Now that the boost shots are gradually being used, we can’t help thinking whether we still need the fourth and fifth shots in the future? Is there a possibility of regular immunization, one dose every six months?
Although the long-term effect of the booster vaccination remains to be seen, some experts currently have a view. The American immunologist and chief medical adviser to the US President Anthony Fauci mentioned that he believes that three doses of vaccination may not be equivalent to two more doses. Strengthening, but more like a trilogy of complete vaccination, similar to the three shots of hepatitis B vaccine.
The six-month interval between the second and third doses allows time for memory B cells to be further improved, which can increase the diversity of antibodies, provide a broader protection for mutant viruses, and maintain a longer vaccine protection effect.
However, the new coronavirus is still undergoing mutations. Will the effectiveness of the vaccine after booster vaccination decline over time? How fast is the decline? We also need more data monitoring, and we also need to be prepared for regular immunization.

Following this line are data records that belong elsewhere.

-- ==== Sys2Proof/Machine/Core.lean ====
section
/-! DEFINITION. The machine as the host's interface takes it. -/

def Sys2Proof.core : Host.Core :=
  { State := Sys2Proof.Machine.State
    Fault := Sys2Proof.Machine.Fault
    Refusal := Sys2Proof.Machine.Refusal
    step := Sys2Proof.Machine.step
    reset := Sys2Proof.Machine.State.reset }
end

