/-- The length field of PAD_LEN is big-endian at offsets 56 to 63, and after MS_LOAD of that block `W[14]` and `W[15]` are
its upper and lower words (41_padding_buffer.md R157, 20_memory.md R65; the two words are an inference the spec marks as
its own). -/
def Obligations.LengthFieldIsBigEndian : Prop :=
  ∀ s : State,
    (∀ i (h : i < 8), (putLength s).buffer[56 + i] = s.bitlen.extractLsb' (8 * (7 - i)) 8) ∧
    (∀ j (h : j < 56), (putLength s).buffer[j] = s.buffer[j]) ∧
    (padLen s).bufferUsed = 0 ∧ (padLen s).H = compress s.H (putLength s).buffer ∧
    (msLoad (putLength s).buffer s.comp).W[14] = s.bitlen.extractLsb' 32 32 ∧
    (msLoad (putLength s).buffer s.comp).W[15] = s.bitlen.extractLsb' 0 32

/-! ## The digest port and the status port -/

/-- DG_SERIALIZE: the eight words big-endian in index order, `H` and all else unchanged (44_digest_output.md R220). -/
def Obligations.SerializeIsBigEndian : Prop :=
  ∀ s : State, ∃ D : Vector Byte 32, dgSerialize s = { s with DG := D } ∧
    ∀ i j (hi : i < 8) (hj : j < 4),
      D[4 * i + j] = ((wordsOf s.H).getD i 0).extractLsb' (24 - 8 * j) 8

/-- The digest port: in FINALIZED `digest[255-8k : 248-8k] = DG[k]`, and, `DG` being the serialisation of `H`,
`digest[255-32i : 224-32i] = H[i]`; in UNINIT and ACTIVE all zeros (44_digest_output.md R221, R222; the form by words is
an inference the spec marks as its own). -/
def Obligations.DigestPortMapping : Prop :=
  ∀ s : State,
    (s.phase = .finalized → ∀ k (h : k < 32), s.digestPort.extractLsb' (248 - 8 * k) 8 = s.DG[k]) ∧
    (s.phase = .finalized → s.DG = serialize s.H →
      ∀ i < 8, s.digestPort.extractLsb' (224 - 32 * i) 32 = (wordsOf s.H).getD i 0) ∧
    (s.phase ≠ .finalized → s.digestPort = 0#256)

/-- The status port: its fields, and the six values that occur (10_state.md R37; that no other value occurs is an
inference the spec marks as its own in 30_encoding.md R102). -/
def Obligations.StatusValues : Prop :=
  ∀ s : State,
    s.status.extractLsb' 0 2 = s.phase.bits ∧ s.status.getLsbD 2 = s.fault ∧
    s.status.getLsbD 3 = decide (s.status.extractLsb' 0 2 = 0b10#2) ∧
    s.status ∈ [0b0000#4, 0b0100#4, 0b0001#4, 0b0101#4, 0b1010#4, 0b1110#4]

/-- The Digest is stable: in FINALIZED, any step but an INIT command or a reset leaves the port, `DG` and the phase as
they are (44_digest_output.md R223). That `H` stays too is an inference the spec marks as its own in
40_context_commands.md R126. -/
def Obligations.DigestIsStable : Prop :=
  ∀ s t : State, s.phase = .finalized → step s = .next t →
    (t.digestPort = s.digestPort ∧ t.DG = s.DG ∧ t.H = s.H ∧ t.phase = .finalized) ∨
    (∃ data rest, s.hostActions = .command 0x1000#16 data :: rest) ∨
    (∃ rest, s.hostActions = .reset :: rest) ∨
    (∃ cw data rest, s.hostActions = .abortedCommand cw data :: rest)

/-! ## Invariants -/

/-- The invariant holds at reset. -/
def Obligations.InvAtReset : Prop := Inv State.reset

/-- Every step keeps the invariant: ready between commands; in ACTIVE `buffer_used < 64` and `buffer_used = total_length
mod 64`; in FINALIZED `DG` serialises `H` (10_state.md R25, R28). That the unit is ready in every state after a
response is log 10; 30_encoding.md R91 has it ready no earlier than the response. -/
def Obligations.StepKeepsInv : Prop := ∀ s t : State, Inv s → step s = .next t → Inv t

/-- What a unit in ACTIVE has absorbed is in its context: INIT starts from the empty message, an UPDATE appends its bytes,
and a refused command and idling change nothing (10_state.md R25, whose clauses on `H` and the held bytes are an inference
the spec marks as its own; 60_exceptions.md R234). -/
def Obligations.AbsorbedBytesAreTracked : Prop :=
  (∀ s t : State, exec .init s = .next t → Absorbed [] t) ∧
  (∀ (s t : State) (x : List Byte) (len : BitVec 7), Absorbed x s → len.toNat ≤ 64 →
    exec (.update len) s = .next t → Absorbed (x ++ beatBytes len.toNat s.cmdData) t) ∧
  (∀ (s t : State) (x : List Byte), Absorbed x s → step s = .next t →
    t.rsp ≠ some .ok → t.phase = .active → Absorbed x t)

/-- Every step keeps this: a unit in ACTIVE shows in its context some message it has absorbed (10_state.md R25, whose
clauses on `H` and the held bytes are an inference the spec marks as its own). -/
def Obligations.StepKeepsAbsorbed : Prop :=
  ∀ s t : State, (s.phase = .active → ∃ x, Absorbed x s) → step s = .next t →
    (t.phase = .active → ∃ x, Absorbed x t)

/-! ## The digest

Where a run of several steps is stated, each command is transferred in the step after the response before it, since the unit
is then ready again (log 10). -/

/-- FINALIZE after absorbing `x`, fewer than 2^61 bytes, gives `SHA256(x)` (40_context_commands.md R132, where it is an
inference the spec marks as its own; the premise is 60_exceptions.md R233). -/
def Obligations.FinalizeGivesSha256 : Prop :=
  ∀ (s : State) (x : List Byte), Absorbed x s → x.length < 2 ^ 61 →
    ∃ t, exec .finalize s = .next t ∧ t.DG = sha256 x ∧ t.phase = .finalized

/-- INIT, any beats, FINALIZE, run by the unit from ANY ready state, whatever it held before: the unit ends in FINALIZED
with `SHA256` of the message in `DG`, OK, and `fault` as it was (40_context_commands.md R132, where it is an inference the
spec marks as its own; 70_reset_and_hazards.md R263). -/
def Obligations.MessageDigestIsSha256 : Prop :=
  ∀ (s : State) (d0 d1 : BitVec 512) (beats : List (BitVec 7 × BitVec 512)) (rest : List HostAction),
    s.cmdReady = true → LegalBeats beats → (messageOf beats).length < 2 ^ 61 →
    s.hostActions = messageActions d0 beats d1 ++ rest →
    ∃ t, runSteps (beats.length + 2) s = .next t ∧ t.DG = sha256 (messageOf beats) ∧ t.phase = .finalized ∧
      t.rsp = some .ok ∧ t.fault = s.fault ∧ t.hostActions = rest

/-- CALCULATE from any ready state: `SHA256(data)` on the port, no fault raised (40_context_commands.md R127;
30_encoding.md R105, R106). That it raises no fault is an inference the spec marks as its own in R127, and that `DG` is
`SHA256` of the message is one it marks in R132; the premise is 60_exceptions.md R233. -/
def Obligations.CalculateGivesSha256 : Prop :=
  ∀ (s : State) (x : List Byte) (rest : List HostAction),
    s.cmdReady = true → x.length < 2 ^ 61 → s.hostActions = calculate x ++ rest →
    ∃ t, runSteps (calculate x).length s = .next t ∧ t.DG = sha256 x ∧ t.digestPort = digestBits (sha256 x) ∧
      t.digestValid = true ∧ t.rsp = some .ok ∧ t.fault = s.fault ∧ t.hostActions = rest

So, how often do we need a COVID-19 vaccine? An October paper in the “Nature” magazine, based on existing antibody data and model analysis, believes that the COVID-19 antibody can last for 1.5 to 2 years.
Scientists have also been studying combined vaccines against two or more respiratory viruses. For example, Novavax’s new coronavirus combined recombinant protein vaccine has shown good effects of 89.8% and 87.5% in phase III clinical trials, respectively. Moderna is also developing a combined mRNA vaccine against influenza, COVID-19, respiratory syncytial virus and human metapneumovirus.

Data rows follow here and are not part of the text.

/-! ### transfer -/

@[simp] theorem transfer_H (word : BitVec 16) (data : BitVec 512) (s : State) : (transfer word data s).H = s.H := rfl
@[simp] theorem transfer_totalLength (word : BitVec 16) (data : BitVec 512) (s : State) :
    (transfer word data s).totalLength = s.totalLength := rfl
@[simp] theorem transfer_buffer (word : BitVec 16) (data : BitVec 512) (s : State) :
    (transfer word data s).buffer = s.buffer := rfl
@[simp] theorem transfer_bufferUsed (word : BitVec 16) (data : BitVec 512) (s : State) :
    (transfer word data s).bufferUsed = s.bufferUsed := rfl
@[simp] theorem transfer_phase (word : BitVec 16) (data : BitVec 512) (s : State) :
    (transfer word data s).phase = s.phase := rfl
@[simp] theorem transfer_fault (word : BitVec 16) (data : BitVec 512) (s : State) :
    (transfer word data s).fault = s.fault := rfl
@[simp] theorem transfer_DG (word : BitVec 16) (data : BitVec 512) (s : State) : (transfer word data s).DG = s.DG := rfl
@[simp] theorem transfer_comp (word : BitVec 16) (data : BitVec 512) (s : State) :
    (transfer word data s).comp = s.comp := rfl
@[simp] theorem transfer_bitlen (word : BitVec 16) (data : BitVec 512) (s : State) :
    (transfer word data s).bitlen = s.bitlen := rfl
@[simp] theorem transfer_pos (word : BitVec 16) (data : BitVec 512) (s : State) : (transfer word data s).pos = s.pos :=
    rfl
@[simp] theorem transfer_cmdReady (word : BitVec 16) (data : BitVec 512) (s : State) :
    (transfer word data s).cmdReady = false := rfl
@[simp] theorem transfer_cmdWord (word : BitVec 16) (data : BitVec 512) (s : State) :
    (transfer word data s).cmdWord = word := rfl
@[simp] theorem transfer_cmdData (word : BitVec 16) (data : BitVec 512) (s : State) :
    (transfer word data s).cmdData = data := rfl
@[simp] theorem transfer_rsp (word : BitVec 16) (data : BitVec 512) (s : State) : (transfer word data s).rsp = none :=
    rfl
@[simp] theorem transfer_hostActions (word : BitVec 16) (data : BitVec 512) (s : State) :
    (transfer word data s).hostActions = s.hostActions := rfl
@[simp] theorem transfer_freeDraws (word : BitVec 16) (data : BitVec 512) (s : State) :
    (transfer word data s).freeDraws = s.freeDraws := rfl

/-! ### resetEvent -/

@[simp] theorem resetEvent_H (s : State) : (resetEvent s).H = Config.freeH s.freeDraws := rfl
@[simp] theorem resetEvent_totalLength (s : State) : (resetEvent s).totalLength = Config.freeTotalLength s.freeDraws :=
    rfl
@[simp] theorem resetEvent_buffer (s : State) : (resetEvent s).buffer = Config.freeBuffer s.freeDraws := rfl
@[simp] theorem resetEvent_bufferUsed (s : State) : (resetEvent s).bufferUsed = Config.freeBufferUsed s.freeDraws := rfl
@[simp] theorem resetEvent_phase (s : State) : (resetEvent s).phase = .uninit := rfl
@[simp] theorem resetEvent_fault (s : State) : (resetEvent s).fault = false := rfl
@[simp] theorem resetEvent_DG (s : State) : (resetEvent s).DG = Config.freeDG s.freeDraws := rfl
@[simp] theorem resetEvent_comp (s : State) : (resetEvent s).comp = freeCompressor s.freeDraws := rfl
@[simp] theorem resetEvent_bitlen (s : State) : (resetEvent s).bitlen = Config.freeBitlen s.freeDraws := rfl
@[simp] theorem resetEvent_pos (s : State) : (resetEvent s).pos = Config.freePos s.freeDraws := rfl
@[simp] theorem resetEvent_cmdReady (s : State) : (resetEvent s).cmdReady = true := rfl
@[simp] theorem resetEvent_cmdWord (s : State) : (resetEvent s).cmdWord = s.cmdWord := rfl
@[simp] theorem resetEvent_cmdData (s : State) : (resetEvent s).cmdData = s.cmdData := rfl
@[simp] theorem resetEvent_rsp (s : State) : (resetEvent s).rsp = none := rfl
@[simp] theorem resetEvent_hostActions (s : State) : (resetEvent s).hostActions = s.hostActions := rfl
@[simp] theorem resetEvent_freeDraws (s : State) : (resetEvent s).freeDraws = s.freeDraws + 1 := rfl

If the development of these combination vaccines goes well, if needed, we may receive a shot of the combination vaccine before the arrival of winter every year to combat the season of high incidence of respiratory tract infections.
Dr. Offit, an American vaccine expert, pointed out that the primary role of vaccines is to prevent severe illness and death, and secondly to prevent symptomatic infections.

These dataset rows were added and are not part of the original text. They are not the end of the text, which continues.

/-- FINALIZE ends with DG_SERIALIZE (40_context_commands.md R124). -/
theorem contextInv_finalize (s : State) :
    ContextInv { releaseContext (finalizeContext s) with phase := .finalized } :=
  ⟨by simp, fun _ => rfl⟩

/-- A command of whatever kind ends with the unit ready and its context in order. -/
theorem exec_establishes_inv {i : Instr} {s t : State} (hs : ContextInv s) (h : exec i s = .next t) : Inv t := by
  obtain ⟨-, rfl⟩ | ⟨len, -, hl, hp, -, rfl⟩ | ⟨-, -, -, rfl⟩ | ⟨c, rfl, -⟩ := exec_cases h
  · exact (contextInv_init s).inv_respond _
  · exact (hs.after_updateBeat hp _ (by simpa using hl)).inv_respond _
  · exact (contextInv_finalize s).inv_respond _
  · exact hs.inv_raise c

/-- Settles O52, by the cases of a step: idling holds the state, a reset leaves UNINIT, and every command ends in `Inv`. -/
theorem stepKeepsInv : Obligations.StepKeepsInv := by
  intro s t hs h
  have hctx : ContextInv s := ((inv_iff_contextInv s).mp hs).2
  obtain ⟨rfl, -⟩ | ⟨rest, -, rfl⟩ | ⟨rest, -, rfl⟩ | ⟨cw, data, rest, -, rfl⟩ |
    ⟨cw, data, rest, -, -, ⟨i, -, hexec⟩ | ⟨e, -, rfl⟩⟩ := step_cases h
  · exact hs
  · exact hs
  · exact inv_resetEvent _
  · exact inv_resetEvent _
  · exact exec_establishes_inv (hctx.at_transfer cw data rest) hexec
  · exact (hctx.at_transfer cw data rest).inv_raise _

/-! ### The flag `fault` (10_state.md R27) -/

theorem FaultCause.code_ne_ok (c : FaultCause) : c.code ≠ .ok := by cases c <;> decide

/-- An accepted command carries `fault` through, a refused one sets it. -/
theorem exec_fault {i : Instr} {s t : State} (h : exec i s = .next t) :
    t.fault = if t.rsp = some .ok then s.fault else true := by
  obtain ⟨-, rfl⟩ | ⟨len, -, hl, -, hu, rfl⟩ | ⟨-, -, hu, rfl⟩ | ⟨c, rfl, -⟩ := exec_cases h
  · rfl
  · obtain ⟨-, hfault, -⟩ := updateBeat_keep (beatBytes len.toNat s.cmdData) s hu (by simpa using hl)
    rw [respond_rsp, if_pos rfl, respond_fault, hfault]
  · obtain ⟨hfault, -⟩ := finalizeContext_keep s hu
    rw [respond_rsp, if_pos rfl, respond_fault, releaseContext_fault, hfault]
  · simp [c.code_ne_ok]

/-- A step is a reset, which clears `fault`; or gives no response and leaves it; or a response, whose code says what it does
to it. -/
theorem step_fault {s t : State} (h : step s = .next t) :
    (t.fault = false ∧ t.rsp = none ∧ ∃ rest,
      s.hostActions = .reset :: rest ∨ ∃ cw data, s.hostActions = .abortedCommand cw data :: rest) ∨
    (t.rsp = none ∧ t.fault = s.fault) ∨
    t.fault = if t.rsp = some .ok then s.fault else true := by
  obtain ⟨rfl, -⟩ | ⟨rest, -, rfl⟩ | ⟨rest, ha, rfl⟩ | ⟨cw, data, rest, ha, rfl⟩ |
    ⟨cw, data, rest, -, -, ⟨i, -, hexec⟩ | ⟨e, -, rfl⟩⟩ := step_cases h
  · exact .inr (.inl ⟨rfl, rfl⟩)
  · exact .inr (.inl ⟨rfl, rfl⟩)
  · exact .inl ⟨rfl, rfl, rest, .inl ha⟩
  · exact .inl ⟨rfl, rfl, rest, .inr ⟨cw, data, ha⟩⟩
  · have hf := exec_fault hexec
    exact .inr (.inr hf)
  · exact .inr (.inr rfl)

The data from the Phase III clinical trial of the vaccine before it is marketed represents the protection against symptomatic infections. However, after the vaccine was officially put into use, people’s understanding of the COVID-19 has been continuously deepened. A large number of asymptomatic infections have been found in large-scale nucleic acid tests. This fact also makes some people pessimistically believe that the COVID-19 vaccine does not Achieve the effect we expected.
But in fact, there has never been a vaccine in history that can prevent all asymptomatic infections. In the face of the COVID-19, we may need to adjust our expectations for vaccines back to a more reasonable level.
After all, even if the COVID-19 vaccine cannot completely guarantee that you will not be infected, it still greatly reduces the risk of severe illness and death.
Do we have to receive the fourth dose of COVID-19 vaccine?